La tonadilla musical de mi móvil, retumbó en mi cabeza. Cuando sonó por segunda vez, tuve ganas de estamparlo contra la pared, pero los golpes de mi vecino de abajo, que se quejaba de cualquier ruido que yo, exclusivamente yo, pudiera producir; me obligaron a cogerlo. Era un número desconocido, pero ese día, ya todo me daba igual.

-Diga… -mi voz sonó distante.

-¿El señor Eneko Etxarri? -era la voz de una mujer con acento canario.

-El mismo… ¿qué quiere?

-Verá señor Etxarri, le llamo desde la embajada española en Venezuela. ¿Es usted el hijo varón de Maider y Unai Etxarri?

Mis padres. Pese a que se odiaban a muerte, si había una actividad de ocio de por medio se conjuraban para ir juntos a dar espectáculo con sus broncas por todo el globo. Y precisamente, se habían marchado a Venezuela de vacaciones para ver el famoso Salto Ángel, el salto de agua más grande del mundo.

-Si, son mis padres -contesté con la voz queda.
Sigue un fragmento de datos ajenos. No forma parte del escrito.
/-! ### The tracker -/

theorem appendBoundary_length (list : List Boundary) (b : Boundary) (h : list.length ≤ 16) :
    (appendBoundary list b).1.length ≤ 16 := by
  unfold appendBoundary
  split
  · simp only [List.length_append, List.length_singleton]; omega
  · simp only [List.length_append, List.length_tail, List.length_singleton]; omega

/-- What the tracker may change as it makes a boundary. -/
abbrev boundaryParts : List Part := [.tracker, .harmonic, .registry]

theorem does_makeBoundary (n : Nat) (d : Direction) (after : TrackerMode) (length : Nat) (s : State) :
    Does boundaryParts s (makeBoundary n d after length s).1 :=
  (does_setTracker s _ (hq := appendBoundary_length _ _)).andThen (does_harmonicBoundary _ _ _ _)

theorem does_decideFree (s : State) (n : Nat) : Does boundaryParts s (decideFree s n) := by
  unfold decideFree
  dsimp only
  split
  · exact does_makeBoundary _ _ _ _ s
  · exact (does_setTracker s _).on

theorem does_decideRange (count n : Nat) (s : State) : Does boundaryParts s (decideRange count n s) := by
  induction count generalizing n s with
  | zero => exact Does.refl _ s
  | succ k ih => exact (does_decideFree s n).trans (ih _ _)

theorem does_enterFree (s : State) : Does boundaryParts s (enterFree s) :=
  (does_setTracker s _).andThen (does_decideRange _ _ _)

/-- What a handover may change. -/
abbrev trackerParts : List Part := [.notices, .dport, .tracker, .harmonic, .registry]

theorem does_recordChange (reason : ChangeReason) (previous next : Option Chan) (s : State) :
    Does [.tracker, .notices, .dport] s (recordChange reason previous next s) :=
  (does_setTracker s _).andThen (does_raise 5 _)

theorem does_acquire (s : State) : Does [.tracker, .notices, .dport] s (acquire s) := by
  unfold acquire
  split
  · exact (does_setTracker s _).andThen (does_recordChange _ _ _ _)
  · exact Does.refl _ s

theorem does_handover (reason : ChangeReason) (s : State) : Does trackerParts s (handover reason s) := by
  unfold handover
  dsimp only
  refine Does.trans (t := if s.tracker.mode = .free then s else enterFree s) ?_
    ((does_setTracker _ _).andThen (does_recordChange _ _ _ _))
  split
  · exact Does.refl _ s
  · exact (does_enterFree s).on

theorem does_judgeStalled (s : State) : Does trackerParts s (judgeStalled s) := by
  unfold judgeStalled
  split
  · split
    · exact Does.refl _ s
    · exact does_handover _ s
  · exact Does.refl _ s

theorem does_trackerTakeClose (i : Slot) (gap changed : Bool) (s : State) :
    Does trackerParts s (trackerTakeClose i gap changed s) := by
  unfold trackerTakeClose
  dsimp only
  have h (b : Bool) : Does trackerParts s (if b = true then handover .weak s else s) := by
    split
    · exact does_handover _ s
    · exact Does.refl _ s
  split
  · exact (h _).andThen (does_acquire _)
  · exact h _

theorem does_crossingClose (n : Nat) (d : Direction) (s : State) : Does boundaryParts s (crossingClose n d s).1 :=
  (does_makeBoundary _ _ _ _ s).andThen (does_setTracker _ _)

theorem makeBoundary_tracker (n : Nat) (d : Direction) (after : TrackerMode) (length : Nat) (s : State) :
    (makeBoundary n d after length s).1.tracker = s.tracker.make (s.tracker.entry n d after) after :=
  (does_harmonicBoundary _ _ _ _).keeps.tracker

theorem does_forcedClose (n : Nat) (s : State) : Does trackerParts s (forcedClose n s).1 := by
  unfold forcedClose
  dsimp only
  have h (a : TrackerMode) : Does trackerParts s
      ((makeBoundary n s.tracker.lastDirection.opposite a (s.tracker.position + 1) s).1.setTracker
        { (makeBoundary n s.tracker.lastDirection.opposite a (s.tracker.position + 1) s).1.tracker with
          forcedCloses := bump s.tracker.forcedCloses, forcedRun := s.tracker.forcedRun + 1 }) := by
    refine (does_makeBoundary _ _ _ _ s).andThen (does_setTracker _ _ (hc := by
      rw [makeBoundary_tracker]
      exact fun k => ⟨k.1, bump_le k.2⟩))
  split
  · split
    · exact ((h _).andThen (rs := trackerParts) (does_enterFree _)).andThen (does_recordChange _ _ _ _)
    · exact (h _).andThen (does_enterFree _)
  · exact h _

theorem does_decideByCrossing (n : Nat) (crossing : Option Direction) (s : State) :
    Does trackerParts s (decideByCrossing n crossing s).1 := by
  unfold decideByCrossing
  dsimp only
  split
  · split
    · exact (does_crossingClose _ _ s).on
    · exact (does_setTracker s _ (hc := by exact fun k => ⟨bump_le k.1, k.2⟩)).on
  · split
    · exact does_forcedClose _ s
    · exact (does_setTracker s _).on

theorem does_acceptCrossing (p : Nat) (crossing : Option Direction) (s : State) :
    Does [.tracker] s (acceptCrossing p crossing s) := by
  unfold acceptCrossing
  split
  · exact does_setTracker s _
  · exact Does.refl _ s

theorem does_trackerTakeInstant (i : Slot) (n : Nat) (x : Option SampleSet) (p : Nat) (s : State) :
    Does trackerParts s (trackerTakeInstant i n x p s).1 := by
  unfold trackerTakeInstant
  dsimp only
  split
  · exact Does.refl _ s
  · split
    · split
      · exact (does_setTracker s _).andThen (does_acceptCrossing _ _ _)
      · split
        · exact (does_setTracker s _).andThen (does_decideByCrossing _ _ _)
        · exact (does_setTracker s _).on
    · exact Does.refl _ s

theorem does_trackerSoftReset (s : State) : Does [.tracker] s (trackerSoftReset s) := by
  unfold trackerSoftReset
  dsimp only
  refine does_setTracker s _ ?_ (fun _ => Nat.zero_le _) (fun _ => ⟨Nat.zero_le _, Nat.zero_le _⟩)
  split
  · rfl
  · exact (does_enterFree s).keeps .reference (by decide)

end Sys2Proof.Machine
end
−Verá, señor Etxarri… siento comunicarle que sus padres han fallecido en un accidente de tráfico mientras disfrutaban de una ruta turística en el Parque Nacional de Canaima. Le doy el pésame. Sé que ahora es tarde en España, pero, le voy a dar el número de teléfono de la embajada para que pueda llamar cuando pueda y así realizar las gestiones necesarias en situaciones tan difíciles como esta. Lamento haberle dado tan malas noticias… Una vez más, le doy el pésame.

La línea se corta y con ella, el aire de la habitación. Mis padres han muerto… solo quedamos mi hermana y yo como miembros de la familia. Ni tíos ni primos ni nadie más…

En cuanto me echo en la cama nuevamente, siento que las ideas que normalmente aporrean mi mente, se han disipado como la niebla con el amanecer. El pecho me oprime y me exige lanzar un grito. Pero no puedo, estoy desecho y maniatado por las circunstancias.

Me han denegado un ascenso, la mujer a la que amo pasa olímpicamente de mí y para redondear el día, me llaman desde la embajada española en Venezuela para comunicarme que mis padres han muerto en un accidente de tráfico. Hay días malos para la mayoría de la gente y días como los míos.

Días, que me obligan a tener los nervios a flor de piel, días, en los que la raya de la paciencia es sobrepasada.

Mi ente flotó en una nube y miré al techo sin ver. Pero algo raro ocurrió. No había techo. Solo un reflejo de mí mismo, tendido en la cama. Me sentí más extraño que nunca. ¿Las constantes malas noticias habían terminado por volverme loco?

El reflejo sonrió. Era mi cuerpo, mi cama, mi habitación y mi rostro… pero, mis ojos, mis ojos eran distintos. Estaban llenos de avaricia y lujuria a la par que determinación. El reflejo volvió a sonreír e instintivamente, me llevé las manos a la cara. Pero no tenía la boca arqueada para reír. Yo seguía con el rostro tranquilo y los labios sellados, pero mí otro yo, el del reflejo, no paraba de sonreír.

Poco a poco, el cristal del techo comenzó a hincharse y a acercarse hacia mí, como una gran gota de plata que se desprende lentamente desde el techo. Mi otro yo no dejó de sonreír a medida que se acercaba a mí.

No supe que hacer, sobretodo, porque pensaba que se trataba de un mal sueño.

Al final, el cristal se hinchó tanto que los rostros de mis dos “yo”, estaban cara a cara. Mirándonos fijamente.

“Hora de salir”, la voz de mi yo del reflejo, sonó apagada y distante pero logró erizarme los pelos del cuerpo. Tan cerca como estaba de mí, alargué la mano y sopesé presionar aquel cristal líquido que me atosigaba con mi propio reflejo. Bastó un solo dedo en la superficie del mismo, para que este estallara en mil pedazos.

Grité de dolor como reacción ante la sensación de miles de trocitos de cristal clavándose en mi piel. Pero un segundo después, ya no había dolor. Solo un sonido, el de un golpeteo metálico contra mi pared y el jadeo de dos voces.

Miré al techo y todo estaba normal, no había cristal en él ni un “yo” malévolo observándome. Cogí mi móvil y comprobé que ya era de día. Mi vecina Nadia, la ninfómana, me había despertado con su efusividad sexual, pero por una vez, ya no me sentía agobiado por ello… sus jadeos, habían logrado despertarme de una mala pesadilla… ¿O no?

Sentía mi cuerpo y ente en plena forma, sentía que mi esperanzas de aspirar a algo más, estaban renovadas… Sentía que era el origen del algo nuevo. Algo que no se puede mentar, pero que saben que anhelas a toda costa.

Daba así comienzo, el origen de Tabú.